Revan menunjuk perut Tyara dari kejauhan. Tyara menundukkan kepalanya ia merasa tak ada yang salah dengan perutnya, kecuali rasa lapar yang membara di dalamnya.
"I-i ...."
"I-i ... apaan, sih? to the point aja lah, Bang!"
"ISI?!" Revan menyatukan kedua tangannya di dada dan menggerakan setengah lingkaran ke bawah.
"WOY!" Tyara terlonjak dari posisi duduknya. "Sembarangan lu, Bang. Pikiran Abang gila kalik, ya? Yara gak pernah ngelakuin apa yang ada di pikiran Abang sekarang.

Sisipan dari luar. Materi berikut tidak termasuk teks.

-- ==== Sys2Proof/Word.lean ====
section
/-! DEFINITION. The word types of the block (spec/00_scope.md R8 to R10). -/

namespace Sys2Proof

/-- A command word or a response word (30_encoding.md R70, R80). -/
abbrev Word := BitVec 32

/-- A segment pattern: bit `s` is 1 iff segment `s` is lit, A = bit 0 (00_scope.md R10). -/
abbrev Pattern := BitVec 7

/-- A pulse mask, or the 16 bits of the shift register (10_state.md R27). -/
abbrev Mask := BitVec 16

/-- A segment index: A = 0, B = 1, ..., G = 6 (00_scope.md R10). -/
abbrev Seg := Fin 7

/-- The segments in the order every loop `for s in 0..6` visits them (00_scope.md R12). -/
def segments : List Seg := [0, 1, 2, 3, 4, 5, 6]

end Sys2Proof
end

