-- ==== Sys2Proof/Config.lean ====
section
/-! DEFINITION. The configuration record of spec/00_scope.md R7: what an instance fixes at construction.
The spec leaves no value free beside these parameters; the indeterminate optical states of the display are the
value `Unknown` of its own plant (45_display_plant.md R223), so there is no opaque constant here. -/

namespace Sys2Proof

/-- `SR_MAP`: the output bit of each segment's set and clear line (42_serial_expander.md R151). -/
structure SrMap where
  setPos : Vector (Fin 16) 7
  clrPos : Vector (Fin 16) 7
  deriving DecidableEq, Repr

/-- `BACKEND`: direct lines, or the serial expander with its map (00_scope.md R3). -/
inductive Backend where
  | direct
  | serial (map : SrMap)
  deriving DecidableEq, Repr

/-- `SELECTOR`: one enable line per digit, or `K` address lines and one enable (00_scope.md R4). -/
inductive Selector where
  | oneHot
  | binary (k : Nat)
  deriving DecidableEq, Repr

/-- The configuration record (00_scope.md R7). It is fixed at construction and no command changes it (R21). -/
structure Config where
  /-- `N`, the number of digit positions. -/
  digits      : Nat
  backend     : Backend
  selector    : Selector
  /-- `ENCODE_TABLE`, the pattern of each digit value. -/
  encodeTable : Vector Pattern 10
  /-- `HOLD_MS`, 0..65535. -/
  holdMs      : BitVec 16
  /-- `REFRESH_MS`, any natural number. -/
  refreshMs   : Nat
  /-- `T_FLIP_MS`, a property of the display, not of the block. -/
  tFlipMs     : Nat
  deriving DecidableEq, Repr

/-- The default of `ENCODE_TABLE` (41_digit_controller.md R120). Entry 7 is the source's; the others are the
spec's general-knowledge default. PRESUMED, unsafe for a claim that names another digit: log entry 5. -/
def Config.standardTable : Vector Pattern 10 :=
  #v[0x3F#7, 0x06#7, 0x5B#7, 0x4F#7, 0x66#7, 0x6D#7, 0x7D#7, 0x07#7, 0x7F#7, 0x6F#7]

/-- `TEST_MAP` (42_serial_expander.md R159): used by tests only, no rule depends on it. -/
def Config.testMap : SrMap where
  setPos := #v[13, 9, 5, 1, 0, 4, 8]
  clrPos := #v[15, 11, 7, 3, 2, 6, 10]

/-- The instance of `State.reset`: the example values of 95_test_vectors.md, in the configuration of its
scenario L1-7. DESIGN CHOICE, unsafe for a claim about `State.reset` itself: log entry 1. -/
def Config.standard : Config where
  digits      := 3
  backend     := .direct
  selector    := .oneHot
  encodeTable := Config.standardTable
  holdMs      := 100#16
  refreshMs   := 10
  tFlipMs     := 50

end Sys2Proof
end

Nauzubillah, amit-amit jabang orok." Tyara bergidik jijik dan mengetuk-ngetukkan tangannya di kepala-meja-kepala-meja.
Revan mengelus dadanya, lega. Ia menghampiri adiknya dan mengacak rambut Tyara pelan. "Huftt ... alhamdulillah, adikku masih suci."

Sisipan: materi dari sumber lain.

-- ==== Sys2Proof/Decode.lean ====
section
/-! DEFINITION. The decoder (spec/30_encoding.md R70 to R79, R85), total on every 32-bit word, and the encoder (R84). -/

namespace Sys2Proof

/-- Why a word is illegal (R79): the field of R78 that breaks the rule. -/
inductive Illegal where
  /-- `OP` is 0x0 or 0x7..0xF (R71). -/
  | opcode
  /-- `RSV` is not 0 (R73). -/
  | reserved
  /-- `DIGIT` is not 0 in a command without a digit (R72). -/
  | digit
  /-- A must-be-zero bit of `OPND` is set (R75, R78). -/
  | operand
  /-- `BLANK` is set together with a bit of `NUM` (R74). -/
  | blank
  deriving DecidableEq, Repr

/-- The decoder's answer: a command, or the reason the word is illegal. -/
inductive Decoded where
  | command (i : Instr)
  | illegal (why : Illegal)
  deriving DecidableEq, Repr

/-- `OP`, bits 31:28 (R70). -/
def opField (w : Word) : BitVec 4 := w.extractLsb' 28 4
/-- `DIGIT`, bits 27:20 (R70). -/
def digitField (w : Word) : BitVec 8 := w.extractLsb' 20 8
/-- `RSV`, bits 19:16 (R70). -/
def rsvField (w : Word) : BitVec 4 := w.extractLsb' 16 4
/-- `OPND`, bits 15:0 (R70). -/
def opndField (w : Word) : BitVec 16 := w.extractLsb' 0 16

/-- `decode_value` (R74) before the range test: `none` is the pseudocode's `Illegal`. -/
def decodeValue (x : BitVec 16) : Option Value :=
  if x.getLsbD 15 then
    if x.extractLsb' 0 15 = 0#15 then some .blank else none
  else some (.number (x.extractLsb' 0 15).toNat)

/-- A command with a value code, or the verdict that the code is illegal (R74). -/
def withValue (x : BitVec 16) (k : Value → Instr) : Decoded :=
  match decodeValue x with
  | some v => .command (k v)
  | none   => .illegal .blank

/-- The decoder (R85). It reads no state. -/
def decode (w : Word) : Decoded :=
  if rsvField w ≠ 0#4 then .illegal .reserved
  else match (opField w).toNat with
  | 1 => if digitField w ≠ 0#8 then .illegal .digit else withValue (opndField w) .encode
  | 2 => if (opndField w).extractLsb' 7 9 ≠ 0#9 then .illegal .operand
         else .command (.update (digitField w).toNat ((opndField w).extractLsb' 0 7))
  | 3 => withValue (opndField w) (.displayNumber (digitField w).toNat)
  | 4 => if digitField w ≠ 0#8 then .illegal .digit
         else if opndField w ≠ 0#16 then .illegal .operand else .command .clearPins
  | 5 => .command (.strobe (digitField w).toNat (opndField w).toNat)
  | 6 => if digitField w ≠ 0#8 then .illegal .digit else .command (.render (opndField w).toNat)
  | _ => .illegal .opcode

/-- `{OP, DIGIT, RSV = 0, OPND}` (R70, R84). -/
def packWord (op : BitVec 4) (d : Nat) (x : BitVec 16) : Word :=
  op ++ BitVec.ofNat 8 d ++ 0#4 ++ x

/-- `VAL(v)` (R84). -/
def valueCode : Value → BitVec 16
  | .blank    => 0x8000#16
  | .number n => BitVec.ofNat 16 n

/-- The word of a well-formed command (R84). -/
def encode : Instr → Word
  | .encode v          => packWord 1#4 0 (valueCode v)
  | .update d p        => packWord 2#4 d (p.setWidth 16)
  | .displayNumber d v => packWord 3#4 d (valueCode v)
  | .clearPins         => packWord 4#4 0 0#16
  | .strobe d ms       => packWord 5#4 d (BitVec.ofNat 16 ms)
  | .render n          => packWord 6#4 0 (BitVec.ofNat 16 n)

/-- The low `nbits` bits of `w` as a command word, every bit above them 0. Commands are one whole 32-bit word on
the command port (R70), so there is no byte order to lay out (20_memory.md R52). -/
def tableWord (nbits w : Nat) : Word := BitVec.ofNat 32 (w % 2 ^ nbits)

/-- The command the decoder reads from a table word, `none` where it calls the word illegal. -/
def decodeTableWord (nbits w : Nat) : Option Instr :=
  match decode (tableWord nbits w) with
  | .command i => some i
  | .illegal _ => none

/-! Words written out from the encoding (R84; 95_test_vectors.md), one for each constructor. -/

theorem decode_word_encode : decode 0x10000007#32 = .command (.encode (.number 7)) := by decide
theorem decode_word_update : decode 0x2020004F#32 = .command (.update 2 0x4F#7) := by decide
theorem decode_word_displayNumber : decode 0x30108000#32 = .command (.displayNumber 1 .blank) := by decide
theorem decode_word_clearPins : decode 0x40000000#32 = .command .clearPins := by decide
theorem decode_word_strobe : decode 0x5FF0FFFF#32 = .command (.strobe 255 65535) := by decide
theorem decode_word_render : decode 0x600003E7#32 = .command (.render 999) := by decide

end Sys2Proof
end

Tyara memutarkan bola matanya malas dan bergeming kesal.
"Habis tadi Yara ngelus-ngelus perut Yara sambil ngobrol sendiri, kayak ada dedenya." Revan cengengesan yang langsung dapat tatapan maut dari adiknya.
"Idih, Abang baper! Yara tuh laper, Bang. Abang dari mana? Terus ini penghuni rumah pada kemana, coba?"
"Oh. Abang tadi keluar nemuin temen. Kalo mamah sama papah cari kado buat keponakan baru kita."
"Oh ... wait! Wait! Wait!" Tyara menyipitkan matanya. "Temen?" Tyara mengusap dagunya. "Hm ... perempuan apa laki-laki, Bang?"
"Hmm ...."
"Hayoloh, Bang ...."
"Hmm ... mau tahu?"
Tyara mengangguk antusias.
Revan mendekatkan mulutnya ke telinga kanan Tyara. "KEPO!" teriaknya sekeras mungkin di telinga adiknya dan langsung berlari secepat kilat menuju kamarnya untuk menghindari amukan yang akan segera menyerangnya.
"ABAAANG!"
Tyara berlari menyusul Revan secepat kilat, tapi tetap saja Revan telah lolos masuk dan mengunci kamarnya.
"Aish! Dikunci, lagi." Tyara memutar-mutar kenop pintu kamar Revan dengan paksa. "Abang, buka pintunya, Bang! Kuping Yara sakit tahu. Emang Abang mau punya adik conge sebelah, hah?!"
"Buka aja kalo bisa!" teriak Revan dari balik pintu.
Perut Tyara berkokok yang kesekian kalinya. "Ah, gue lupa. Awas aja lu ya, Bang!"
"Iya," ucap Revan santai.
"Aish." Tyara menendang pelan pintu putih di hadapannya. Akhirnya dengan berat hati Tyara menyerah untuk membuka pintu kamar Revan dan memilih pergi keluar untuk mencari makan.
Tyara melangkah menuju kamarnya untuk mengambil dompet, handphone, dan mengganti pakaian tidurnya.
Revan membuka pintu sepelan mungkin supaya tidak terdengar oleh adiknya. Revan menyembulkan kepalanya dan melirik ke kanan dan ke kiri untuk memastikan bahwa adiknya sudah pergi. Revan melihat adiknya sedang menuruni anak tangga.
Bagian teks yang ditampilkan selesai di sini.